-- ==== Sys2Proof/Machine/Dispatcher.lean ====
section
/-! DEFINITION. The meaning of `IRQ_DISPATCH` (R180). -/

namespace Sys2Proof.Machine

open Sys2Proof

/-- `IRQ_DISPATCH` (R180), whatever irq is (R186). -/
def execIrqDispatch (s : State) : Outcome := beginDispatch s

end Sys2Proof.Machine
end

◇ ◇ ◇ ◇ ◇ ◇ ◇

■ Exercise ■
Every line above should be output exactly as it stands.

■ Output for this task ■
-- ==== Sys2Proof/Machine/Dispatcher.lean ====
section
/-! DEFINITION. The meaning of `IRQ_DISPATCH` (R180). -/

namespace Sys2Proof.Machine

open Sys2Proof

/-- `IRQ_DISPATCH` (R180), whatever irq is (R186). -/
def execIrqDispatch (s : State) : Outcome := beginDispatch s

end Sys2Proof.Machine
end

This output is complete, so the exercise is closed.